Refugees learn about American history, and arcade games

Refugees learn about American history, and arcade games

Refugee clients and staff of Catholic Charities, Diocese of Camden, pose for a photo at the Constitution Center in Philadelphia on June 10. The group spent the day learning about American history and culture.
Photo by Mary McCusker

The sweltering heat and early morning hours did not put a damper on the excitement of the 33 refugee clients who gathered in the parking lot of the Camden office of Catholic Charities on June 10.

Children, teens and several adults from Myanmar, Syria, Uganda, Pakistan, Eritrea and Afghanistan eagerly formed lines behind the three vans which would be taking them into the nation’s first capital – the historic city of Philadelphia.

Patrick Barry, the Refugee Resettlement Program director, enthusiastically greeted the group and explained the agenda for the day: Liberty Bell, Constitution Center, Franklin Square and then “a surprise” at the end — which generated even more excitement.

Ten youngsters quickly seated themselves in one of the vans. Shy at first, they were chattering away in English as soon as the van took off.

Jeffrey Kates, a staff member for the Veterans’ Assistance Program, drove one of the vans. “What music should we listen to on the way?” he asked. One Burmese boy in the back of the van cried, “Please play country music!” sparking a heated outcry among the young passengers. His request was met with many laughs and protests, and Katy Perry was ultimately chosen for the first portion of the ride.

A moment of silence fell among the passengers as the van made its way across the Benjamin Franklin Bridge. The early morning light streamed through the towers of the bridge, revealing the entirety of the Philadelphia skyline set against a backdrop of blue. Once all eyes fell upon the sight, out came the smartphones, as many started taking pictures and videos of the majestic view. Others simply stared, wide-eyed with their faces pressed against the window. The silence was soon broken when a girl shouted and pointed, “William Penn!” and heads turned toward the statue atop City Hall.

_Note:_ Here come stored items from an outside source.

/-- Everything of a district moves out of the way of its regions, the pinned entries before the others. -/
def Dev.clearRegions (d : Dev) (k : Nat) : Dev :=
  let x := d.dist k
  let area := (x.saveBase, x.saveBytes)
  let d := (d.ctxsOf k).foldl (fun d c =>
    let d := ((d.ctx c).maps.filter fun m => overlap m.phys m.bytes area.1 area.2).foldl (fun d m => d.moveMapping c m) d
    if (d.ctx c).tables.any fun r => overlap r.1 r.2 area.1 area.2 then d.retable k c else d) d
  let d := (d.ofts.filter fun v => v.district == k).foldl (fun d v => d.moveOft k area v) d
  let l := d.cache.filter fun (_, e) => e.live && e.district == k
  ((l.filter fun q => q.2.pinned) ++ l.filter fun q => !q.2.pinned).foldl (fun d q => d.moveEntry k q.1) d

/-! ### Contexts -/

/-- The system context of a district is torn down: the district is removed, or changes its role (13 R315). -/
def Dev.dropSystem (d : Dev) (c : Nat) : Dev :=
  let d := d.stopCtxProgs c 0x0301 .teardown
  let d := d.dropWaits fun w => w.ctx == c
  let d := (d.gatesOf c).foldl Dev.freeGate d
  let d := d.endCtxOrders c 0x0301 0x0301 none
  let d := (d.ctx c).maps.foldl (fun d m => d.scrub m.phys m.bytes) d
  let d := d.accountCtx c
  let d := if (d.ctx c).slot = 0xFF then d else d.putSlot (d.ctx c).slot 0x7FF
  d.modCtx c fun x => { Ctx.init with cycles := x.cycles, vtime := x.vtime }

/-- The system context of a committed district: it is resident from then on, and RUNNABLE without work (13 R300, R301). -/
def Dev.bringSystem (d : Dev) (k : Nat) : Dev :=
  let c := 1024 + k
  let d := (d.accountCtx c).putReg .schShares c 255
  match (d.ctx c).state with
  | .absent => (d.putSlot k c).modCtx c fun x => { x with
      state := .runnable, slot := k, keyGen := 1, idleSince := d.eff + 1, residentSince := d.eff }
  | _ => d

/-- A tenant that leaves its district is torn down as a faulted context is (R53, 13 R315). -/
def Dev.dropTenant (d : Dev) (t : Nat) : Dev :=
  let d := d.leaveGroup ((d.districtOf t).getD 16) t
  match (d.ctx t).state with
  | .absent => d
  | .faulted => d.putCtx t { Ctx.init with cycles := (d.ctx t).cycles }
  | .teardown => d.modCtx t fun x => { x with afterTeardown := .absent }
  | _ => (d.teardown t 0 none .absent).endTeardown t

/-- A tenant's registers and context as the image has them (R56, 13 R303, 15 R346). -/
def Dev.bringTenant (d : Dev) (t : Nat) (x : TenantEnt) : Dev :=
  let d := (d.accountCtx t).settleBucket t
  let d := ((d.putReg .intQuota t x.quotaGib).putReg .intEnergy t x.energyW).putReg .schShares t x.weight
  (match (d.ctx t).state with
    | .absent => (d.modCtx t fun y => { y with state := .idle }).freshKey t
    | .teardown => d.modCtx t fun y => { y with
        afterTeardown := if y.afterTeardown = CtxState.absent then CtxState.idle else y.afterTeardown }
    | _ => d).regroup t

/-! ### Commits -/

/-- Tunable values of a district take those of its image (R56, 07 R177). -/
def Dev.loadTunables (d : Dev) (k : Nat) (e : DistEnt) (wasTrain reload : Bool) : Dev :=
  let d := ((((d.putReg .altCeil k e.contW).putReg .altOpMin k e.opMin).putReg .gauMode k e.mode).putReg .gauConvNan k
    e.convNan)
  let d := (d.putReg .intMaxBasin k e.maxBasinLent).putReg .intMaxRunnel k e.maxRunnelLent
  if e.role = 1 then
    ((d.putReg .cflDeadline k e.deadlineUs).putReg .cflNonfinite k e.nonfinite).gaugeCommit k e (!wasTrain) reload
  else d

/-- What Intake keeps of a district that is no longer a SERVE district goes. -/
def Dev.endServe (d : Dev) (k : Nat) : Dev :=
  d.modServe k fun x => { x with profiles := [], prefixes := [], groups := [], step := none, lent := [], v := 0 }

/-- District k takes an entry (R49, R53 step 4). Its tenants are those of the committed image. -/
def Dev.placeDist (d : Dev) (k : Nat) (e : DistEnt) (reload : Bool) : Dev :=
  let x := d.dist k
  let old := x.ent
  let role0 := match old with | none => 0 | some o => o.role
  let fields := (bitsOf e.fieldMask 16).filter fun f => !d.fenced kField f
  let set := x.newSet.getD ((bitsOf e.deviceMask 32).filter fun v => !d.fenced kDevice v)
  let d := if role0 = 1 ∧ e.role ≠ 1 then d.dropPending k else d
  let d := if old.isSome ∧ role0 ≠ e.role then (d.dropSystem (1024 + k)).endServe k else d
  let d := (bitsOf x.fields 16).foldl (fun d f => if fields.contains f ∧ role0 = e.role then d else d.leaveField f) d
  let d := d.leaveWays (match old with | none => 0 | some o => o.wayMask) e.wayMask
  let d := d.leaveCxl k (match old with | none => [] | some o => o.cxl) e.cxl
  let lostNow := d.lostChunks k set
  let d := d.moveDevices x.devices set
  let d := set.foldl (fun d v => if d.fenced kDevice v then d else d.putMemDev v { d.memDev v with state := .active }) d
  let d := lostNow.foldl (fun d r => d.forget r.1 r.2) d
  let d := d.putDist k ({ x with
    state := if fields.isEmpty || set.all d.lost then .inert else .active
    ent := some e, fields := maskOf fields, migrate := 0, newSet := none }.placeRegions set e.stagingGib e.cisternSpillGib fields.length)
  let d := fields.foldl (fun d f =>
    if (d.field f).district = some k then (d.takeCores k f).retune f else d.joinField k f e.opMin) d
  let d := d.loadTunables k e (role0 == 1 && x.state != .absent) reload
  let d := d.bringSystem k
  let tens : Tbl TenantEnt := match d.survey.committed with | none => [] | some i => i.tenants
  let d := tens.foldl (fun (d : Dev) q => if q.2.district = k then d.bringTenant q.1 q.2 else d) d
  d.clearRegions k

/-- All that a district has goes: its entries, its system context, its fields, ways, ranges and devices (R53, 11
R279). -/
def Dev.dropDist (d : Dev) (k : Nat) : Dev :=
  let x := d.dist k
  match x.ent with
  | none => d.putDist k Dist.init
  | some o =>
    let d := d.endMoves k
    let d := if o.role = 1 then d.dropPending k else d
    let d := (d.cache.filter fun (_, e) => e.live && e.district == k).foldl (fun d (i, _) => d.deleteEntry i srcLkk) d
    let d := (d.dropSystem (1024 + k)).endServe k
    let d := (bitsOf x.fields 16).foldl (fun d f => d.leaveField f) d
    let d := ((d.leaveWays o.wayMask 0).leaveCxl k o.cxl []).moveDevices x.devices []
    d.putDist k Dist.init

/-- The CXL backing of a district's entries is under its system key (11 R270). -/
def Dev.cxlBackings (d : Dev) (k : Nat) : List (Nat × Nat) :=
  (d.cache.filter fun (_, e) => e.live && e.district == k && e.backing == 1).map fun (_, e) => (e.backAddr, e.bytes)

/-- District k is removed by a commit: its system key epoch advances, and what it left under the old key in CXL devices
cannot be read again (15 R346). -/
def Dev.removeDist (d : Dev) (k : Nat) : Dev :=
  if (d.dist k).ent.isNone then d.dropDist k else
  let d := (d.cxlBackings k).foldl (fun d r => d.forget r.1 r.2) d
  (d.dropDist k).modFlash fun f => { f with sysEpoch := f.sysEpoch.set k (w32 (nth 0 f.sysEpoch k + 1)) }

/-- Tenants of district k that a new image takes out of it. -/
def Dev.leavers (d : Dev) (k : Nat) (i : Image) : List Nat :=
  (List.range 1024).filter fun t =>
    (d.tenant t).district == k && (Tbl.get TenantEnt.none i.tenants t).district != k

/-- The image becomes the committed one: SERIAL, the lock of the RWL fields, the Silt entry and the digest (R48, R53). The
rotation entry in force goes on where the image has it. -/
def Dev.takeImage (d : Dev) (i : Image) (bs : Bytes) : Dev :=
  let now := d.sched.rot.bind fun q => (d.rotEnt q.1).map fun e => (e, q.2)
  let d := d.setSurvey { d.survey with committed := some i, committedSerial := i.serial, locked := true }
  let d := d.setSec { d.sec with surveyDigest := shake256 bs 32 }
  let rot := now.bind fun q => (d.rotTable.2.findIdx? fun e => e == q.1).map fun j => (j, q.2)
  let d := d.setSched { d.sched with rot, rtDispatched := d.sched.rtDispatched && rot.isSome }
  d.siltEv srcLkk 0x0007 0 0 0 i.serial

/-- Every district of an image is committed (R48, R55). -/
def Dev.commitAll (d : Dev) (bs : Bytes) : Dev :=
  let i := parseImage bs
  i.districts.foldl (fun d x => d.placeDist x.1 x.2 true) (d.takeImage i bs)

/-- District k of an image is committed (R53 steps 3 and 4). -/
def Dev.commitOne (d : Dev) (k : Nat) (bs : Bytes) : Dev :=
  let i := parseImage bs
  let d := (d.leavers k i).foldl Dev.dropTenant d
  let d := d.modPower fun p => { p with waiting := p.waiting.filter fun w => (d.field w.field).district != some k }
  match i.districts.find? fun x => x.1 == k with
  | some x => (d.takeImage i bs).placeDist k x.2 false
  | none => (d.removeDist k).takeImage i bs

/-! ### SRV_CMD (R51) -/

/-- A command of SRV_CMD ends with a code (R57). LAST_OP and CODE take their values at the end (DESIGN CHOICE, log entry
125). -/
def Dev.srvEnd (d : Dev) (port op code : Nat) : Dev :=
  let (m, d) := d.mark srcLkk
  let x := d.survey
  (d.setSurvey { x with code := x.code.set port code, lastOp := x.lastOp.set port op, doneTime := x.doneTime.set port m }).mgmtDone
    (pf port) .srvDone port

/-- STATE once no command runs. -/
def Survey.rest (x : Survey) : Survey :=
  { x with cmd := none, state := if x.staged.isSome then .staged else .idle }

/-- The staged image is consumed or discarded. -/
def Dev.dropStaged (d : Dev) : Dev := d.setSurvey (Survey.rest { d.survey with staged := none })

/-- The image that a function has staged. -/
def Dev.ownImage (d : Dev) (port : Nat) : Option (Image × Bytes) :=
  match d.survey.staged with
  | some (fn, i, bs) => if fn = pf port then some (i, bs) else none
  | none => none

/-- A re-survey with an image is accepted: the district drains (R53). -/
def Dev.startResurvey (d : Dev) (port k : Nat) (bs : Bytes) : Dev :=
  ((d.modDist k fun x => { x with state := .draining }).setSurvey { d.survey with
    state := .draining, cmd := some (port, 3, k), drainStart := d.eff, target := bs }).drainCheck

/-- What an SRV_CMD does once the survey unit is free (R51 to R55). flash: a write of the replay-protected region
succeeds (15 R347). -/
def Dev.srvRun (d : Dev) (port op k : Nat) (flash : Bool) : Dev :=
  let own := d.ownImage port
  if op = 1 then
    if d.survey.staged.isSome ∧ own.isNone then d.srvEnd port 1 0x0188
    else d.setSurvey { d.survey with staged := none, state := .verifying, cmd := some (port, 1, d.reg .srvImageLen port) }
  else if op = 6 then
    let f := d.sec.flash
    if d.survey.committedSerial ≤ f.surveyFloor then d.srvEnd port 6 0
    else if !flash then d.srvEnd port 6 0x050A
    else (d.setSec { d.sec with flash := { f with surveyFloor := d.survey.committedSerial } }).srvEnd port 6 0
  else if op = 0 ∨ op > 6 then d.srvEnd port op 0x0180
  else match own with
    | none => d.srvEnd port op 0x0187
    | some (_, bs) =>
      if op = 5 then d.dropStaged.srvEnd port 5 0
      else if op = 4 then
        let c := d.judgeCode bs false none
        if c ≠ 0 then d.srvEnd port 4 c
        else (d.setSec { d.sec with flash := { d.sec.flash with image := bs } }).dropStaged.srvEnd port 4 0
      else if op = 2 then
        if (List.range 16).any fun j => (d.dist j).state != .absent then d.srvEnd port 2 0x0189
        else
          let c := d.judgeCode bs true none
          if c ≠ 0 then d.srvEnd port 2 c else ((d.commitAll bs).dropStaged.srvEnd port 2 0)
      else
        let c := d.judgeCode bs true (some k)
        if c ≠ 0 then d.srvEnd port 3 c else d.startResurvey port k bs

/-- A write of SRV_CMD by a physical function: OP 0 has no effect, and one command runs at a time (R51). An undefined OP is
refused with 0x0188 where any other would be (DESIGN CHOICE, log entry 125). -/
def Dev.srvCmd (d : Dev) (port op k : Nat) (flash : Bool) : Dev :=
  if op = 0 then d
  else if d.survey.cmd.isSome ∨ !d.ready then d.srvEnd port op 0x0188
  else (d.srvRun port op k flash).pump

/-- The Lockkeeper has read the image, LEN bytes as the register stood when the command was accepted: it is verified and
staged (R38, R51, R425). -/
def Dev.stageDone (d : Dev) (bytes : Bytes) : Dev :=
  match d.survey.cmd with
  | some (port, 1, len) =>
    let bs := bytes.take len
    let c := d.verifyImage bs (some len) false
    let d := if c = 0x0503 ∨ c = 0x0504 then
        d.setSec { d.sec with verifyFail := sat32 (d.sec.verifyFail + 1) } else d
    (d.setSurvey (Survey.rest { d.survey with
      staged := if c = 0 then some (pf port, parseImage bs, bs) else none })).srvEnd port 1 c
  | _ => d

/-- The read of the image failed (R425). -/
def Dev.stageFail (d : Dev) (code : Nat) : Dev :=
  match d.survey.cmd with
  | some (port, 1, _) => (d.setSurvey d.survey.rest).srvEnd port 1 code
  | _ => d

/-- The optimiser phase of an order's step has begun and not ended (R54). -/
def Dev.inOptPhase (d : Dev) (o : OrderId) : Bool :=
  match d.step? o with | none => false | some x => x.optBegun && !x.optEnded

def Dev.progInOpt (d : Dev) (p : Prog) : Bool := match p.kind.order? with | none => false | some o => d.inOptPhase o

/-- The drain limit: work of a district that still runs stops, but for a step in its optimiser phase (R53, R54). -/
def Dev.drainStop (d : Dev) (k : Nat) : Dev :=
  let d := (d.orders.filter fun o => o.opcode == opTrain && d.districtOf o.ctx == some k && !d.inOptPhase o.id).foldl
    (fun d o => d.stopStep o.id) d
  let d := d.fields.foldl (fun d (f, x) => x.progs.foldl (fun d q =>
    if q.2.district = k ∧ d.progInOpt q.2 = false then d.stopProg f q.1 0x0220 .drainLimit else d) d) d
  let d := d.endQueued (fun _ p => p.district == k && !d.progInOpt p) 0x0220
  let d := (d.reqsOf k).foldl (fun d r => d.endReq r.num 3 0 0x0211) d
  let d := d.setOftInsts (d.oftInsts.filter fun x => x.ver.district != k)
  (d.orders.filter fun o => d.districtOf o.ctx == some k && (o.phase == .running || o.phase == .held ||
      o.phase == .dispatched) && o.fieldsLeft.isEmpty).foldl (fun d o =>
    let d := d.setSteps (d.steps.filter fun x => x.o != o.id)
    let d := d.setCache (d.cache.map fun (i, e) => (i, { e with waiting := e.waiting.filter fun w => w.1 != o.id }))
    d.failOrder o.id 0x0220 (d.hgSource o.ctx)) d

/-- APPLYING ends, and the new entry is in force (R53). -/
def Dev.applied (d : Dev) : Dev :=
  if d.ready = false then d else
  match d.survey.state, d.survey.cmd with
  | .applying, some (port, _, k) =>
    let d := d.commitOne k d.survey.target
    (d.setSurvey { d.survey with target := [] }).dropStaged.srvEnd port 3 0
  | _, _ => d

The vans were reunited at the first stop of the day: the Liberty Bell. “I learned about this in school and I’ve seen pictures,” said one teenage girl waiting in line, “but I’ve always wanted to see it with my own eyes.”

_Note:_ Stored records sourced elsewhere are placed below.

-- ==== Sys2Proof/Machine/SiltCmds.lean ====
section
/-!
DEFINITION. The commands of SLT_CMD (17 R406).
-/
namespace Sys2Proof.Machine

/-- The 32 bytes of a Silt entry (Table 17-6). -/
def SiltEnt.bytes (e : SiltEnt) : Bytes :=
  le 8 e.mark ++ le 4 e.seq ++ le 2 e.source ++ le 2 e.event ++ le 2 e.status ++ le 1 e.kind ++ le 1 e.flags ++
    le 2 e.unit ++ le 2 e.ctx ++ le 8 e.detail

/-- 8,192 slots of entries, those never written as zeros. -/
def siltSlots (l : List SiltEnt) : Bytes := l.flatMap SiltEnt.bytes ++ zeros (32 * (8192 - l.length))

/-- A flash slot: the header, the entries, and the digest of both (its layout: DESIGN CHOICE, log entry 65). -/
def flashBytes (c : Option FlashCopy) : Bytes :=
  match c with
  | none => zeros (64 + 32 * 8192 + 32)
  | some c =>
    let b := le 8 c.mark ++ le 4 c.seq ++ le 2 c.cause ++ zeros 50 ++ siltSlots c.ents
    b ++ digestOr 32 (shake256 b 32)

/-- A command of SLT_CMD ends with a code. It fires no vector (14 Table 14-8). -/
def Dev.siltEnd (d : Dev) (code : Nat) : Dev :=
  (d.setSilt { d.silt with cmdCode := code }).putReg .sltCmdDone 0 1

/-- A write of SLT_CMD by a physical function: OP 0 has no effect, and outside READY none has. -/
def Dev.siltCmd (d : Dev) (fn op : Nat) : Dev :=
  if op = 0 ∨ d.ready = false then d
  else if 3 < op then d.siltEnd 0x0101
  else
    let bs := if op = 1 then siltSlots d.silt.entries else flashBytes (nth none d.silt.flash (op - 2))
    (d.hostWrite (portOf fn) (4096 * d.reg .sltOutAddr 0) bs).siltEnd 0

/-- R406: the ring is dumped, the oldest entry first. -/
def execDumpRam (fn : Nat) (s : State) : Host.Outcome State Fault Refusal :=
  hosted fn (.dumpRam fn) s fun d => if isPf fn then d.siltCmd fn 1 else d

/-- R406: a flash slot is dumped. -/
def execDumpFlash0 (fn : Nat) (s : State) : Host.Outcome State Fault Refusal :=
  hosted fn (.dumpFlash0 fn) s fun d => if isPf fn then d.siltCmd fn 2 else d
def execDumpFlash1 (fn : Nat) (s : State) : Host.Outcome State Fault Refusal :=
  hosted fn (.dumpFlash1 fn) s fun d => if isPf fn then d.siltCmd fn 3 else d

end Sys2Proof.Machine
end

The youngsters had learned speak English to near-proficiency, but they practiced reading the various displays and historical facts about the Liberty Bell aloud to one another. Two brothers argued over the correct pronunciation of “emancipation.” Others dashed toward the Liberty Bell itself, excitedly bouncing on their toes while waiting in line for their turn to get a picture in front of it.

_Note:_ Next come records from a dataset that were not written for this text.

-- ==== Sys2Proof/Laws/State.lean ====
section
/-!
SUPPORT. What each update of the device state leaves: one lemma per field per update.
-/
namespace Sys2Proof.Machine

After exploring Franklin Park, which was decorated for the Chinese Lantern Festival with handcrafted lanterns, a 200-foot Chinese dragon and designs of fish, lions, pandas and mythical creatures, the group was relieved to make its way into the air-conditioned Constitution Center, where they were able to learn about the greatest formal vision of human freedom in history, the United States Constitution.

There, they joined other groups and field trip classes, and watched a multimedia theatrical production, “Freedom Rising,” about the founding and history, along with all the highs and the lows, of the United States. Immersed in the story of “We the People,” they listened and watched intently, and then explored a labyrinth of interactive exhibits and displays. They then meandered toward the “Signers’ Hall,” which features 42 life-size, bronze statues of the Founding Fathers, with whom the refugees, young and old, were thrilled to pose with for pictures.

Next came the final event of the day — the much-anticipated “surprise” — which turned out to be a trip to Dave and Busters. The group ate lunch overlooking a perfect view of the Delaware River. When Patrick Barry announced that the venue also included an arcade for both teens and adults, the excitement was uncontainable.

After receiving their game cards from Barry, the younger ones darted toward the arcade. Some had never been to one before, but they quickly picked up on the huge variety of games after catching a glimpse of the prize room. One hour flew by, and the refugee staff helped them exchange their tickets for trinkets, toys and small electronics.

The day ended around 4 p.m., and a very happy group of refugees packed back into the vans.

Noted Barry, “Today was an example of one of the many ways that my staff and I try to introduce our refugee clients to American culture, while giving them a chance to get out into the community and have some fun at the same time.”